As night fell, Torby huddled in the slave pen, staring in abject horror and fascination at the pink tinge in the sky. He vaguely recognised some of his fellow prisoners, and knew them to be clanspeople from far away. But others were so unfamiliar that he knew they were not from his world. But if that were the case, was he in their world, or had they all been spirited away by magic to some evil place?

The Arcarum camp was nestled in the red-soiled hills, just on the boundary of a floating township. Never in Torby's wildest dreams could such a place exist. He had heard of big villages of course, but none that actually floated as though by incredible magic.

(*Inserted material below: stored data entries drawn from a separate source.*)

/-- A front at the page re-encrypts it (R311): PAGE_PUT goes to the same slot, the tag grain is rewritten, and F passes. -/
def Mod.frontPeer (m : Mod) (p x slot : Nat) (lines : List (List Byte × Bool)) : Mod := match m.frontAt p with
  | none => m
  | some (eng, f) =>
    let w := m.fetchers p
    let m := m.add (pgFrn eng) FrnF.lockWaits w.length |>.count (pgFrn eng) 0x101 w.length
    let g := 1 - ((m.slot f.domain).map KeySlot.g).getD 0
    let mode := m.modeOf f.domain
    let enc := fun (i : Nat) =>
      let e := lines.getD i (zeros 64, true)
      let c := xts false f.key (p * 64 + i) e.1
      let mac := if mode = 0 then 0 else lineMac f.key (p * 64 + i) (b2n e.2 + 2 * g) 0 0 0 c
      (c, tagWord mac e.2 g 0)
    let all : List (List Byte × Nat) := (upto 64).map enc
    let m := m.sendMember x (mkMsg 4 0x01 0 (bulkBody slot (all.flatMap Prod.fst)))
    let m := { m with tier := { m.tier with tags := mapPut m.tier.tags slot (all.map Prod.snd) } }
    (m.add (pgFrn eng) FrnF.pagesWhole 1).frontPass eng 64

/-- PAGE_DATA: a fetched page is checked, promoted where R252 allows, served, or re-encrypted by a front that stands at it
(R257, R311). -/
def execPageData (frm tag slot : Nat) (data : List Byte) (s : State) : Outcome State Fault Refusal :=
  s.onM fun m => if !m.runs then m else
    let m := (m.answered frm tag).1
    match m.tier.fetches.find? fun f => f.2 = (tag, frm) with
    | none => m
    | some (p, _, _) =>
      let m := { m with tier := { m.tier with fetches := m.tier.fetches.filter fun f => f.1 != p } }
      if (m.page p).st != .peer frm slot then m else
      let o := m.openPage p slot data
      let m := o.1
      let ws := m.fetchers p
      let writes := ws.any fun r => r.writes
      let may := writes || (ws != [] && m.is pgMov HdrF.enable && decide (m.usePct < 9800))
      (match if may then m.allocFrame else none with
       | some f => (m.promoteFetched p frm slot f o.2).wakeFetchers p
       | none => (m.frontPeer p frm slot o.2).serveFetched p o.2)

/-- Pages at a member are LOST (R259): PEER_PAGES_LOST and one record with the count. -/
def Mod.peerLost (m : Mod) (x : Nat) : Mod :=
  let ps := (m.tier.pages.filter fun e => match e.2.st with
    | .peer mb _ => mb = x
    | _ => false).map Prod.fst
  let pend := (m.tier.moves.filter fun e => match e.2 with
    | .peer mb _ => mb = x
    | _ => false).map Prod.fst
  let m := pend.foldl (fun (a : Mod) p => a.abandonMove p) m
  if ps = [] then m else
  let m := ps.foldl (fun (a : Mod) p => (a.makeLost p).raise pgMov 11 (movDetail p (a.extOfPage p))) m
  let m := { m with tier := { m.tier with fetches := m.tier.fetches.filter fun f => !ps.contains f.1 } }
  let m := (m.raise pgMov 12 (movDetail (ps.headD 0) (m.extOfPage (ps.headD 0)))).event .failure .peerPagesLost [x, ps.length]
  ps.foldl (fun (a : Mod) p => a.wakeFetchers p) m

/-- PAGE_READ_REFUSED: the holder has no such page: it is LOST, and what waits goes on with poison (R259). -/
def execPageReadRefused (frm tag : Nat) (s : State) : Outcome State Fault Refusal :=
  s.onM fun m => if !m.runs then m else
    let m := (m.answered frm tag).1
    match m.tier.fetches.find? fun f => f.2 = (tag, frm) with
    | none => m
    | some (p, _, _) =>
      let m := { m with tier := { m.tier with fetches := m.tier.fetches.filter fun f => f.1 != p } }
      match (m.page p).st with
      | .peer mb _ =>
        if mb != frm then m else
        let m := (m.makeLost p).raise pgMov 11 (movDetail p (m.extOfPage p))
        let m := (m.raise pgMov 12 (movDetail p (m.extOfPage p))).event .failure .peerPagesLost [frm, 1]
        m.wakeFetchers p
      | _ => m

/-! ## LOST pages and the page map -/

/-- LOST_CLEAR: R264. It runs in the background. -/
def execLostClear (via : Via) (base len : Nat) (s : State) : Outcome State Fault Refusal :=
  s.onM fun m => m.onMailbox via fun m =>
    if base % 4096 != 0 || len % 4096 != 0 || decide (dpaBytes < base + len) then m.reply via .invalidInput []
    else if m.bgBusy via then m.reply via .busy []
    else (({ m with tier := { m.tier with clearing := m.tier.clearing ++ [(via, base, len)] } }).bgStart via 0xC450).reply via .background []

/-- LOST_CLEAR_DONE: every LOST page of the range is UNBACKED, and the count is reported (R263, R264). -/
def execLostClearDone (s : State) : Outcome State Fault Refusal :=
  s.onM fun m => match m.tier.clearing with
    | [] => m
    | (via, base, len) :: rest =>
      if !m.runs || m.saving then m else
      let ps := (m.tier.pages.filter fun e => e.2.st = .lost && inPages base len e.1).map Prod.fst
      let m := ps.foldl (fun (a : Mod) p => a.unlose p) m
      (({ m with tier := { m.tier with clearing := rest } }).bgDone via).reply via .success (leBytes 4 ps.length)

/-- A page-map entry's 64 bits (R247). -/
def Mod.pageWord (m : Mod) (p : Nat) : Nat :=
  let e := m.page p
  let low := (b2n e.keep <<< 3) + (b2n (m.backedBy p).isSome <<< 4) + (b2n e.moving <<< 5) + (e.heat <<< 6)
  low + match e.st with
    | .unbacked => 0
    | .plain f => 1 + (f <<< 14)
    | .packed f a n lx => 2 + (f <<< 14) + (a <<< 41) + (n <<< 45) + (lx <<< 50)
    | .peer x slot => 3 + (x <<< 14) + (slot <<< 18)
    | .lost => 4

/-- PAGE_INFO: the page's entry from its map slice (R264). -/
def execPageInfo (via : Via) (dpa : Nat) (s : State) : Outcome State Fault Refusal :=
  s.onM fun m => m.onMailbox via fun m =>
    if dpaBytes ≤ dpa then m.reply via .invalidInput []
    else m.reply via .success (leBytes 8 (m.pageWord (dpa / 4096)) ++ leBytes 1 (mapSlice (dpa / 4096)) ++ zeros 7)

/-! ## The poison list (R201, R263, R299) -/

/-- GET_POISON_LIST: the records that meet a range, as DPA and length (R201). -/
def execGetPoisonList (via : Via) (base len : Nat) (s : State) : Outcome State Fault Refusal :=
  s.onM fun m => m.onMailbox via fun m =>
    m.replyVals via .success ((m.mgmt.poisonList.filter fun e => overlaps base len e.1 e.2).flatMap fun e => [e.1, e.2])

/-- INJECT_POISON: the line holds poison until it is written without (R201, R299); outside every extent, and where the module stores
no line, there is nothing to poison (log entry 28). -/
def execInjectPoison (via : Via) (dpa : Nat) (s : State) : Outcome State Fault Refusal :=
  s.onM fun m => m.onMailbox via fun m =>
    let l := lineOf dpa
    match m.extAt dpa with
    | none => m.reply via .invalidInput []
    | some (_, e) =>
      if dpa % 64 != 0 || e.adopted.isSome then m.reply via .invalidInput []
      else
        let m := m.listPoison dpa 64
        let m := match (m.page (pageOfLine l)).st with
          | .plain _ => m.storeLine l (m.line l) true false
          | _ => let q := m.newReq .self l (.wr [] 0 true) 0 none
                 q.1.arrive q.2
        m.reply via .success []

/-- CLEAR_POISON: the line is written with the bytes given and holds no poison; Invalid Input for a line of a LOST page (R263). -/
def execClearPoison (via : Via) (dpa : Nat) (data : List Byte) (s : State) : Outcome State Fault Refusal :=
  s.onM fun m => m.onMailbox via fun m =>
    let l := lineOf dpa
    if dpa % 64 != 0 || (m.extAt dpa).isNone || (m.page (pageOfLine l)).st = .lost then m.reply via .invalidInput []
    else
      let q := m.newReq .self l (.wr (asLine data) fullMask false) 0 none
      ((q.1.arrive q.2).unlistPoison dpa 64).reply via .success []

end Sys2Proof.Machine
end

Torby soon lost interest in the city, though. There were more pressing matters to weigh heavily on him. The thin air chilled Torby to the bone. That he wore little more than a breechclout and a ragged tunic with more holes than thread in it did not help. He curled up tightly, shivering, hoping that sleep would come quickly tonight.

He was hungry; so hungry that he was sure his rumbling stomach could be heard on the other side of the pen. There was no food, however. The slaves were fed twice a day from a large trough and only the toughest fed well. Not that it really mattered. The food was a porridge-like sludge which sometimes contained vegetables and, more rarely still, a few chunks of stringy meat.

Torby was too small and weak to fight anyone for more than a mouthful. Usually he was forced to wait until everyone else had had their fill, then he'd climb into the trough and lick the sides where some of the sludge still clung.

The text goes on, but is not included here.